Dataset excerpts
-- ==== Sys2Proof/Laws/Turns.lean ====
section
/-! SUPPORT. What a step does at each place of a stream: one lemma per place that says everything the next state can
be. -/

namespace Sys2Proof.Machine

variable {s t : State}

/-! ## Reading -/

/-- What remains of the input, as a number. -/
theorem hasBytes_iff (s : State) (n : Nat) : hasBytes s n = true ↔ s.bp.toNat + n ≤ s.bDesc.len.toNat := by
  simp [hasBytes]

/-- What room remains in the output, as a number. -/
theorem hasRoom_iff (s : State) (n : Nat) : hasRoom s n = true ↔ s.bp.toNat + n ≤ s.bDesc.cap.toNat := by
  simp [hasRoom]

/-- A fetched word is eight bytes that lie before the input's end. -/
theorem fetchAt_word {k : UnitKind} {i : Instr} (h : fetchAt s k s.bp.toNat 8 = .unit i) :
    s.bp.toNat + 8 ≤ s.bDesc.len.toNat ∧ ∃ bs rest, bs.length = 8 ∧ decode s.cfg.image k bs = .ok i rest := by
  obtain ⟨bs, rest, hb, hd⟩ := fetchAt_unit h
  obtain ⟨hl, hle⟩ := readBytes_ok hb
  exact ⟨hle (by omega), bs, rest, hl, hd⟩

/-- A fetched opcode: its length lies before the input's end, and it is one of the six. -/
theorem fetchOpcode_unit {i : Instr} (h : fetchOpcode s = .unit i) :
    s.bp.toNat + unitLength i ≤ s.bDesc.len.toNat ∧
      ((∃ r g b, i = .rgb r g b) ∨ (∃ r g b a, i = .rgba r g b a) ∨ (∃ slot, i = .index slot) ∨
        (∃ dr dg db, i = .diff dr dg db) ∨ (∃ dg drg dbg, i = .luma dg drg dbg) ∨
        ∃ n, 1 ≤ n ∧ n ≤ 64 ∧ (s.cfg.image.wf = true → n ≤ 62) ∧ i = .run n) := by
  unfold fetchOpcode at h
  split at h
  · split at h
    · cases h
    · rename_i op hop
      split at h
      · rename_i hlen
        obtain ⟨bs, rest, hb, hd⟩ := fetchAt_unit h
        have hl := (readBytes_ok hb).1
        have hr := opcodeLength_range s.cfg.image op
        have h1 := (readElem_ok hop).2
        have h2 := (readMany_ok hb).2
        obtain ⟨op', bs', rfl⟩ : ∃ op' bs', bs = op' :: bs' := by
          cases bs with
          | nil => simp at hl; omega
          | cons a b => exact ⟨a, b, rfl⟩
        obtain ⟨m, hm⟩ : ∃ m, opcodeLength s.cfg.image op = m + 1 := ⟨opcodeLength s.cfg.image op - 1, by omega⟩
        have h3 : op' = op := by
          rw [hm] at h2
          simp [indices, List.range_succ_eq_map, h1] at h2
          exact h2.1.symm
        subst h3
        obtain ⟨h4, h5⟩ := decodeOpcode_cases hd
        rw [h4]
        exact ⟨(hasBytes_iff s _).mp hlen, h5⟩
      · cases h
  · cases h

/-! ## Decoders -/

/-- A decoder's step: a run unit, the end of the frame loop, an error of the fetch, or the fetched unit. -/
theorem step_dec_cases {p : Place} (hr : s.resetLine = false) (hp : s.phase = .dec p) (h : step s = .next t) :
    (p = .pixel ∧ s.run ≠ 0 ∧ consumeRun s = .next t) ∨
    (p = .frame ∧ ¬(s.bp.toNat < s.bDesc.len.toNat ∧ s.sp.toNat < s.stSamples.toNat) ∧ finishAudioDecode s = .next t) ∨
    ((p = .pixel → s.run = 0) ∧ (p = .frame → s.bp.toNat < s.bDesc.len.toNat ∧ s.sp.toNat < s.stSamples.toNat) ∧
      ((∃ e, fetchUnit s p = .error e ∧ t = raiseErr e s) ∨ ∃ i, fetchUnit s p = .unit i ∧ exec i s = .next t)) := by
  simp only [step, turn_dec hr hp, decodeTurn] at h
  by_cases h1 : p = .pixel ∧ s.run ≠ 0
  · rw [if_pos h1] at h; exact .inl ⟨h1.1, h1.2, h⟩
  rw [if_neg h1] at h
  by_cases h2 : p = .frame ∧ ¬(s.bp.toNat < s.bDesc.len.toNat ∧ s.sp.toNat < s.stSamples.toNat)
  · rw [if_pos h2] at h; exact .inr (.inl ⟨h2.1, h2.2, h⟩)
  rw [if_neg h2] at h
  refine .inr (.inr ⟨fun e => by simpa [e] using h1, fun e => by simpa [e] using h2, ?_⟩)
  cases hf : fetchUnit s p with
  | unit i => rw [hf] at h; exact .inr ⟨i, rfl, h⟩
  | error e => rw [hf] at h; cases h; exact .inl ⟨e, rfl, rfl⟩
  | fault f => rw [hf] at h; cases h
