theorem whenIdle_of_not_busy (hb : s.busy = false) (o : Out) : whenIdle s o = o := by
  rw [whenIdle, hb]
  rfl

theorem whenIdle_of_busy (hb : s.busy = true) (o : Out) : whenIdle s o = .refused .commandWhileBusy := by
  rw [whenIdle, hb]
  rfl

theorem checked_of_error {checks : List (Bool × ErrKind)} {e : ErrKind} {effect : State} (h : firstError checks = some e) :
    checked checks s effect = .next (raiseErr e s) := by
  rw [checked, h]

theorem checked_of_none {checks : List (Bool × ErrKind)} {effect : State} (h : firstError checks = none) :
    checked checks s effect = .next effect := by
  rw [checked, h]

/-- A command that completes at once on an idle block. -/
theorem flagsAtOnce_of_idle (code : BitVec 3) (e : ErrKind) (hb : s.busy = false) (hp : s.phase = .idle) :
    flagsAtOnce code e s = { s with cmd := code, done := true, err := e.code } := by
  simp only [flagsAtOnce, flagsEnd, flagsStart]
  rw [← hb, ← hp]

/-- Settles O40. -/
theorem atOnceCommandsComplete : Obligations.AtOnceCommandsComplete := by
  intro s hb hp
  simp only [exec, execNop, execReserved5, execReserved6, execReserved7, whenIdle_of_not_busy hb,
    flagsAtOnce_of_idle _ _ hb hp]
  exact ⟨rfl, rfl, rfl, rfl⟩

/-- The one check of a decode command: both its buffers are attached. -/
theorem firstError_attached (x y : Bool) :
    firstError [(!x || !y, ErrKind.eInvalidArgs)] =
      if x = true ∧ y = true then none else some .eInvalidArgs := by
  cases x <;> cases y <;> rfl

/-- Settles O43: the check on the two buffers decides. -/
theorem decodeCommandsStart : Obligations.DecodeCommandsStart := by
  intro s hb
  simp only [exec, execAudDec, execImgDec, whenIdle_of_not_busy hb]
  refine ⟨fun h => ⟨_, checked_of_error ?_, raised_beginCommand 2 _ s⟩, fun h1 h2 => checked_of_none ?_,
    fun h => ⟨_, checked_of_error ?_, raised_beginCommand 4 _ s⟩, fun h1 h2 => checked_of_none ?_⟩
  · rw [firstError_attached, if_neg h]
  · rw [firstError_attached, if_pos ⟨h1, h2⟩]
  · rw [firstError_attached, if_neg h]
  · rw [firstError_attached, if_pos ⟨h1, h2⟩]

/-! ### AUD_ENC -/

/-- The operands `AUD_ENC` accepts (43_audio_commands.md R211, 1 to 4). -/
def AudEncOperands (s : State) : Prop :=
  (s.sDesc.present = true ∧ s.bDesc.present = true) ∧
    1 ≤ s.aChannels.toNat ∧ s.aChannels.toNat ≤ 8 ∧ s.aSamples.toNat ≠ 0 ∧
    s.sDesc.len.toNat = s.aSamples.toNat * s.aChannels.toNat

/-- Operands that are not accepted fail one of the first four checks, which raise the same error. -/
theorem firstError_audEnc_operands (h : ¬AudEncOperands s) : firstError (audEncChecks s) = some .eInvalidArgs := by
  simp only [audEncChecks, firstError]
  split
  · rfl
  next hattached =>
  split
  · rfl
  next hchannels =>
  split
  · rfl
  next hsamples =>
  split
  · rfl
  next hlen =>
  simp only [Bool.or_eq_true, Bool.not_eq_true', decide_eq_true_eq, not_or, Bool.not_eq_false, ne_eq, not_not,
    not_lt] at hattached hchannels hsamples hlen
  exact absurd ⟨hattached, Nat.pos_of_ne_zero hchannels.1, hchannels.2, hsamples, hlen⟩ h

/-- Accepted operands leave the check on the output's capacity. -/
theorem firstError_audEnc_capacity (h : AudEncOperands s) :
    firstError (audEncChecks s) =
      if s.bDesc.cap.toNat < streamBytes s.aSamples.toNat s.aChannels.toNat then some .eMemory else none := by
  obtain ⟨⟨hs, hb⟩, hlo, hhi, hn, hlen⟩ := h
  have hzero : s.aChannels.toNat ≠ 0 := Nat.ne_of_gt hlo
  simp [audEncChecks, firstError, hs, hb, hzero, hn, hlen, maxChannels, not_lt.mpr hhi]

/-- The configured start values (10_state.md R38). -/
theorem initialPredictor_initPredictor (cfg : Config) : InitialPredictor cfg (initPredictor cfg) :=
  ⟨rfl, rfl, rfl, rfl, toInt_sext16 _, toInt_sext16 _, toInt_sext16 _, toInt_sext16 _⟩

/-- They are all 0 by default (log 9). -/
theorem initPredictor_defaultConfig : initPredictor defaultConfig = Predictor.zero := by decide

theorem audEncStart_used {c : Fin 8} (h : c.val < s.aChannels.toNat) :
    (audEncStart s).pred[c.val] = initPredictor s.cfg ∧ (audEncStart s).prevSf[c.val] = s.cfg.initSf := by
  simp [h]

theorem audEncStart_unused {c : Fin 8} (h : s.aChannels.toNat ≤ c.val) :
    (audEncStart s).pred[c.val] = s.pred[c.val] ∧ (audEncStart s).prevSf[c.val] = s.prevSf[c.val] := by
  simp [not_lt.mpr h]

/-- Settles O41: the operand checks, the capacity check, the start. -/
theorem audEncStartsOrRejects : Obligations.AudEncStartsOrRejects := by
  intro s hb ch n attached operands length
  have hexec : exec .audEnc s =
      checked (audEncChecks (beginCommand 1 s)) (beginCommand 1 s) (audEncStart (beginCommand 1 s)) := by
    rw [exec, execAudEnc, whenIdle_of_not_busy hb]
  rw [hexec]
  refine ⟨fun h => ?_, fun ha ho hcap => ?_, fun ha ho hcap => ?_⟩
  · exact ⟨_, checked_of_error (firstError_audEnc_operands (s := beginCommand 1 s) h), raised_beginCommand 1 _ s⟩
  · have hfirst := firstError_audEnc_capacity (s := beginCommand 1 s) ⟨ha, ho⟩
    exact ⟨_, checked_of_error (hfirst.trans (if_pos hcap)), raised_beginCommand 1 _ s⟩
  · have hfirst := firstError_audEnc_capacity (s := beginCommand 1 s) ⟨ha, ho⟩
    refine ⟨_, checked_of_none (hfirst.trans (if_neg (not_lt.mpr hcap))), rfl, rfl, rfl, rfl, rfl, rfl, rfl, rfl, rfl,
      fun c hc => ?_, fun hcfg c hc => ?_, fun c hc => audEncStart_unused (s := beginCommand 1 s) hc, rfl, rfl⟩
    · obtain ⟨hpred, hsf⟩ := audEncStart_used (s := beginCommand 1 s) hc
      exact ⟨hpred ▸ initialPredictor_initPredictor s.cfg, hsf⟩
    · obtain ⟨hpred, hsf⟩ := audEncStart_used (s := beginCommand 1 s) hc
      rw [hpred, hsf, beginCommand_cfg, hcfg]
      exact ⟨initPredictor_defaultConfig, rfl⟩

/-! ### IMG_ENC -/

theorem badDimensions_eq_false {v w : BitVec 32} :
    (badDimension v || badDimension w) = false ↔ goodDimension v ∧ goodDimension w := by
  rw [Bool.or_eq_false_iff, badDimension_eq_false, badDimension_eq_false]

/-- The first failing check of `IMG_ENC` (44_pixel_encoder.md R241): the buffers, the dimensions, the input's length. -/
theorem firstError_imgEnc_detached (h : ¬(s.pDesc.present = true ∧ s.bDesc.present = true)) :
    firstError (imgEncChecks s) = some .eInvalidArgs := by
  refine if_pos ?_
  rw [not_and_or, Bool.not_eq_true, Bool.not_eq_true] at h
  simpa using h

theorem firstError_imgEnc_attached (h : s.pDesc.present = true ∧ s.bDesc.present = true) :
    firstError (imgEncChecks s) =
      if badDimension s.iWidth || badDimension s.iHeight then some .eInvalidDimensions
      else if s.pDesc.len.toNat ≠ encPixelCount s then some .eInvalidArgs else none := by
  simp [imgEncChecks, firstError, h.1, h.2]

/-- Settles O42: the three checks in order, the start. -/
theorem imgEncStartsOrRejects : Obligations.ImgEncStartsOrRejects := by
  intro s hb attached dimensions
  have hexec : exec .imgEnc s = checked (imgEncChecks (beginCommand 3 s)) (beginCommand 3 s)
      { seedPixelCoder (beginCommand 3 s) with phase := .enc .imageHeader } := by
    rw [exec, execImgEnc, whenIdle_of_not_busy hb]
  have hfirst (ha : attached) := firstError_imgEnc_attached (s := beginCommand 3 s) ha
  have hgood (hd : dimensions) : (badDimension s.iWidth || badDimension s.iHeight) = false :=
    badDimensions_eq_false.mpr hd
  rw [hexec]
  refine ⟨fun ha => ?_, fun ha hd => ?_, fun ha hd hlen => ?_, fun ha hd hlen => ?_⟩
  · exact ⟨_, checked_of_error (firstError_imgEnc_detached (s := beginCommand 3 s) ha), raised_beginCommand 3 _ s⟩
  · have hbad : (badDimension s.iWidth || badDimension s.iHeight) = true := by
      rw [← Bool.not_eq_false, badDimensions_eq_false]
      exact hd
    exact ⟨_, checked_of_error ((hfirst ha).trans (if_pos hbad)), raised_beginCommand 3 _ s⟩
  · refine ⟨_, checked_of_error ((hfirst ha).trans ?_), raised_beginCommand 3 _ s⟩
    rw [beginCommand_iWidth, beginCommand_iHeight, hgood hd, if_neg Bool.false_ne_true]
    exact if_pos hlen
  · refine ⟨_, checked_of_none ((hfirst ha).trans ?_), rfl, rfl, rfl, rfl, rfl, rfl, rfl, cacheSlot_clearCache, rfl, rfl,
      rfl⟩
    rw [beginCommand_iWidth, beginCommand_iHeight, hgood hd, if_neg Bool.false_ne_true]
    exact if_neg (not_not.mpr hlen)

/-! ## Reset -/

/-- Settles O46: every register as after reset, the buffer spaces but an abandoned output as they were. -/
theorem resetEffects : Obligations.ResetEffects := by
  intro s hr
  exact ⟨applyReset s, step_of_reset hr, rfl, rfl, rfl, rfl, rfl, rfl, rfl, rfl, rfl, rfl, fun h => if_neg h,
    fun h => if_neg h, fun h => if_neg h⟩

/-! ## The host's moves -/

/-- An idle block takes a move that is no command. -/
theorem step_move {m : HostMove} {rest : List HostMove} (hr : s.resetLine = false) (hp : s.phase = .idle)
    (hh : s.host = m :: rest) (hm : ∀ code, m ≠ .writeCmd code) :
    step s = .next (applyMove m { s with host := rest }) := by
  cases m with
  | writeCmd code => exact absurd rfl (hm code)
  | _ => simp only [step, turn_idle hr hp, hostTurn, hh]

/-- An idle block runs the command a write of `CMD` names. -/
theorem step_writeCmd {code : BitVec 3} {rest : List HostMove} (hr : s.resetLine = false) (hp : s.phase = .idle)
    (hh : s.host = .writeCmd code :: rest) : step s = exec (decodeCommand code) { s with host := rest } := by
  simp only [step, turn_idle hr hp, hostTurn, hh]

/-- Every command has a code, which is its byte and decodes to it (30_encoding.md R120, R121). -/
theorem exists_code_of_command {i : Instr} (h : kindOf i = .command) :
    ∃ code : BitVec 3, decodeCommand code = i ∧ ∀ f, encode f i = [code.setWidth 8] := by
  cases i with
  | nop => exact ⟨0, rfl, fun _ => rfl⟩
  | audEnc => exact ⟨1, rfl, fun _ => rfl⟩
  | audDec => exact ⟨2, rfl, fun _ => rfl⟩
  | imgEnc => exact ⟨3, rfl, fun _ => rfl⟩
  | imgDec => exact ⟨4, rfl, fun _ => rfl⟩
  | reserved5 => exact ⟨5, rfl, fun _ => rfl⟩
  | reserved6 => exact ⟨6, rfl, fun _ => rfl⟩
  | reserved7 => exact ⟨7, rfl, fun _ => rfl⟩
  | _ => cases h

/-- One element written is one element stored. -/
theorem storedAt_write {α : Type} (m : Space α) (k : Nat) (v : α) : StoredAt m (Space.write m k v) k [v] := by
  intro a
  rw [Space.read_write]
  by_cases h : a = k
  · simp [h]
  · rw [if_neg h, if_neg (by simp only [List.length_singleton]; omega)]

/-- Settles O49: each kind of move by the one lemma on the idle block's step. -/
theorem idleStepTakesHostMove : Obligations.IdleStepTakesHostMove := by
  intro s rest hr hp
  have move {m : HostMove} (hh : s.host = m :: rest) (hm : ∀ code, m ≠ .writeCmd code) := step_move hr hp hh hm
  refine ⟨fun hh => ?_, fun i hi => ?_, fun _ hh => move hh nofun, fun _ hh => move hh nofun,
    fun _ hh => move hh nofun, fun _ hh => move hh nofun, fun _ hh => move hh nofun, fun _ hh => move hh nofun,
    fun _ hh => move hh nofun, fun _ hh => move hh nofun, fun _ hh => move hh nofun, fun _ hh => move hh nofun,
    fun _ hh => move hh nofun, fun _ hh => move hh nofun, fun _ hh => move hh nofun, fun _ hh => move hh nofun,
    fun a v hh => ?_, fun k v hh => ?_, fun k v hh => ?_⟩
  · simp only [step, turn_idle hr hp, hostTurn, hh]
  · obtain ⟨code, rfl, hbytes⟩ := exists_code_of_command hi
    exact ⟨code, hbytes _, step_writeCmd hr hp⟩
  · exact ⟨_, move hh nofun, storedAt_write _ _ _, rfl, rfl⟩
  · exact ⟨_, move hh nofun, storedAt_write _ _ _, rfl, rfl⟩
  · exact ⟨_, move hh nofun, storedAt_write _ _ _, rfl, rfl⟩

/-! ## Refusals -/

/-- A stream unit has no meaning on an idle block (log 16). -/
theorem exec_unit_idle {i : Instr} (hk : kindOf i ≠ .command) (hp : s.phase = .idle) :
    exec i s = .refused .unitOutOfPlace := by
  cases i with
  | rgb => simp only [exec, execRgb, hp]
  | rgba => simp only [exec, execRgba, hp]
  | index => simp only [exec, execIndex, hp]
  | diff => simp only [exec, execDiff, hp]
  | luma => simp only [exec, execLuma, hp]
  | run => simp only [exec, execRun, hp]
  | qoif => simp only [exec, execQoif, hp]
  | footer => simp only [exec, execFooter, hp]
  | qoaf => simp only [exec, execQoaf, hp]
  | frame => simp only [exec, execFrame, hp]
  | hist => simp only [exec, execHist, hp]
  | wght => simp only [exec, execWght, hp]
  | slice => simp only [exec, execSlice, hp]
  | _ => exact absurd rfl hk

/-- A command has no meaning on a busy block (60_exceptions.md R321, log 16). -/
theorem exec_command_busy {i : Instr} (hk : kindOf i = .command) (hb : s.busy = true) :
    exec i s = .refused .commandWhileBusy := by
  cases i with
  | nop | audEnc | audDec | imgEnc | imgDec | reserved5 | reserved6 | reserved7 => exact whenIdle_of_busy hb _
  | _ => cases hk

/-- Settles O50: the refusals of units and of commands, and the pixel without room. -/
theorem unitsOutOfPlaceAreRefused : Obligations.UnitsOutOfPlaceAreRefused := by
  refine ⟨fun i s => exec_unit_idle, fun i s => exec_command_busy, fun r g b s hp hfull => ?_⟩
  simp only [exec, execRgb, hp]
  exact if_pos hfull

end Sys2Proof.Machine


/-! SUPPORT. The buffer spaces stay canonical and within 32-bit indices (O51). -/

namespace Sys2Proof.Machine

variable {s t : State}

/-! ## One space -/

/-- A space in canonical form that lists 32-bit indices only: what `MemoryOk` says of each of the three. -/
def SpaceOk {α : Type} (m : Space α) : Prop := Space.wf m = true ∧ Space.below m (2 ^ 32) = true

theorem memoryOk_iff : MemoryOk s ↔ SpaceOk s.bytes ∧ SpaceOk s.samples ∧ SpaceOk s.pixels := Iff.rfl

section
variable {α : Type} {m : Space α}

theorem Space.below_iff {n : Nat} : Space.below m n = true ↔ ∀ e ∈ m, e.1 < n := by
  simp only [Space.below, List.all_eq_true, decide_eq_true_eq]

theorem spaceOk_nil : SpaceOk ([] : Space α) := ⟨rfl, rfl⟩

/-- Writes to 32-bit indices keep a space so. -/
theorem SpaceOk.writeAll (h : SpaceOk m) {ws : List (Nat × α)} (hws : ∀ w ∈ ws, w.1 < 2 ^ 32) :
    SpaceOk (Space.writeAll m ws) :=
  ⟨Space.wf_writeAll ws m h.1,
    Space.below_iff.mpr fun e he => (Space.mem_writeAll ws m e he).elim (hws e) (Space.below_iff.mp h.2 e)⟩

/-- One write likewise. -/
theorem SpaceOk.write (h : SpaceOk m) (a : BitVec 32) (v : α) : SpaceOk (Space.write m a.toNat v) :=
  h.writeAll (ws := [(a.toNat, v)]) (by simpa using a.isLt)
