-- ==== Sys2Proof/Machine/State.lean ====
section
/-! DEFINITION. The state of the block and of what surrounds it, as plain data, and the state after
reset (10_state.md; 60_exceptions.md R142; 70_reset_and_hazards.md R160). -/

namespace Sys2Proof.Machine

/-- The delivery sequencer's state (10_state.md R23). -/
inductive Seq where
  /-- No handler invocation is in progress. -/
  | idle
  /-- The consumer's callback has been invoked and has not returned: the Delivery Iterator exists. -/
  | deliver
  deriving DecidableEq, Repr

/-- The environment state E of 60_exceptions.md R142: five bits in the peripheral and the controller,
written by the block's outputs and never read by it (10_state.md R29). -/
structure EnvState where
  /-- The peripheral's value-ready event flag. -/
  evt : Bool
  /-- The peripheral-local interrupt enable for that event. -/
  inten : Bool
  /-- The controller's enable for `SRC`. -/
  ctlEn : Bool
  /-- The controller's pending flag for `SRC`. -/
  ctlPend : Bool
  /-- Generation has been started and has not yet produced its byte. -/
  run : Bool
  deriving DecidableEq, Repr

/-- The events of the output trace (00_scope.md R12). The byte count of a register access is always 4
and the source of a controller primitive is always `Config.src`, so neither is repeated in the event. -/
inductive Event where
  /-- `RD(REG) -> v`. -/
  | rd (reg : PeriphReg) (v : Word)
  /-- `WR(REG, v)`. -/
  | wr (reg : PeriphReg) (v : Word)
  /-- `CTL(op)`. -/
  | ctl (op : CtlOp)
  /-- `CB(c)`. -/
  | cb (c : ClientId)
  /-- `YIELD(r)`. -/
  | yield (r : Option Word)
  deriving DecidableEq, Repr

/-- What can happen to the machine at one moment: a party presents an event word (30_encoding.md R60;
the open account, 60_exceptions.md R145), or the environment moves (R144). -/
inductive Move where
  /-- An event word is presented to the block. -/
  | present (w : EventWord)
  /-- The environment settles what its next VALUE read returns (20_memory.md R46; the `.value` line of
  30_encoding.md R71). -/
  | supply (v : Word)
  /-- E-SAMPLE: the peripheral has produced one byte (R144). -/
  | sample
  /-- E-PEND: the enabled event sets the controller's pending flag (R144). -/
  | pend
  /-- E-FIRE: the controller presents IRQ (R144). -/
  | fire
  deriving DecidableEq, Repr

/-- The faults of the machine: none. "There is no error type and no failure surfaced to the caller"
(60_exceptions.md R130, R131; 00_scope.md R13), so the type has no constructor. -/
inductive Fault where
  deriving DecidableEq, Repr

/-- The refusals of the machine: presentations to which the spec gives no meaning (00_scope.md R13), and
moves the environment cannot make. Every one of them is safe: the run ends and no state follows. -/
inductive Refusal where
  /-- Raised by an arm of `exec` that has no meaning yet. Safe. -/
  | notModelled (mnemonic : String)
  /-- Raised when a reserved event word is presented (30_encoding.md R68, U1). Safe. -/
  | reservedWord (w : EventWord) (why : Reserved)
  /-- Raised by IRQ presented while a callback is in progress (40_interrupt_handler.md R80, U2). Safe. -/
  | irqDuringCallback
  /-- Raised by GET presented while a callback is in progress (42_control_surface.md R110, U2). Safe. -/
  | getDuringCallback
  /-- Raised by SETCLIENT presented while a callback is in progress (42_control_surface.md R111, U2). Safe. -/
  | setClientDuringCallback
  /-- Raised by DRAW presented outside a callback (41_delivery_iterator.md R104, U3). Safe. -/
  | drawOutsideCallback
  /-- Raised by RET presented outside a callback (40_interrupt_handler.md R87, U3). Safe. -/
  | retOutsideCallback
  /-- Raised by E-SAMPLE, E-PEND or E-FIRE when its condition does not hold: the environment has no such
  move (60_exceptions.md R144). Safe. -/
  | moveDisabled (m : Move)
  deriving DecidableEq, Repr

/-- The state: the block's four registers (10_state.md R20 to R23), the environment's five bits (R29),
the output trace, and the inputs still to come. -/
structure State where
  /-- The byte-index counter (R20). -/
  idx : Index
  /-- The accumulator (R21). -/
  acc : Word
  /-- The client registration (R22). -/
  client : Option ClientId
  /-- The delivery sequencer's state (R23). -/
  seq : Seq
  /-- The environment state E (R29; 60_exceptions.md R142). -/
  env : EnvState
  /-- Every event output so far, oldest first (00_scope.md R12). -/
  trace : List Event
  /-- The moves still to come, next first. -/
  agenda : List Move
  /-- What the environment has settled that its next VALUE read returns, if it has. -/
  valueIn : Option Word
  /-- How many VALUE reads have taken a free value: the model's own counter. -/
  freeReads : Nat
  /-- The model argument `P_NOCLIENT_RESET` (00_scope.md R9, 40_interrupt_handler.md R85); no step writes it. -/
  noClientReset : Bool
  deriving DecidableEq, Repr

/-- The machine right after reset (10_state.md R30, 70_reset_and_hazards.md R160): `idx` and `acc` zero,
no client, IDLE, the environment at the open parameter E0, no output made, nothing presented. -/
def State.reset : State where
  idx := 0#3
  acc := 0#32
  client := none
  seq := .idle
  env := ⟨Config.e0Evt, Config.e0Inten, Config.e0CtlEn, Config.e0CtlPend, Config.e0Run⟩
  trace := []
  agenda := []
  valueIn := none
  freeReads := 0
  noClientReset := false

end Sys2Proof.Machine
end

◆ **What the task asks**:
Please, from the entries above, set down exactly the lines from the one containing "inten : Bool" through the one containing "the open account, 60_exceptions.md", and only those.

◆ **Written response**:
  inten : Bool
  /-- The controller's enable for `SRC`. -/
  ctlEn : Bool
  /-- The controller's pending flag for `SRC`. -/
  ctlPend : Bool
  /-- Generation has been started and has not yet produced its byte. -/
  run : Bool
  deriving DecidableEq, Repr

/-- The events of the output trace (00_scope.md R12). The byte count of a register access is always 4
and the source of a controller primitive is always `Config.src`, so neither is repeated in the event. -/
inductive Event where
  /-- `RD(REG) -> v`. -/
  | rd (reg : PeriphReg) (v : Word)
  /-- `WR(REG, v)`. -/
  | wr (reg : PeriphReg) (v : Word)
  /-- `CTL(op)`. -/
  | ctl (op : CtlOp)
  /-- `CB(c)`. -/
  | cb (c : ClientId)
  /-- `YIELD(r)`. -/
  | yield (r : Option Word)
  deriving DecidableEq, Repr

/-- What can happen to the machine at one moment: a party presents an event word (30_encoding.md R60;
the open account, 60_exceptions.md R145), or the environment moves (R144). -/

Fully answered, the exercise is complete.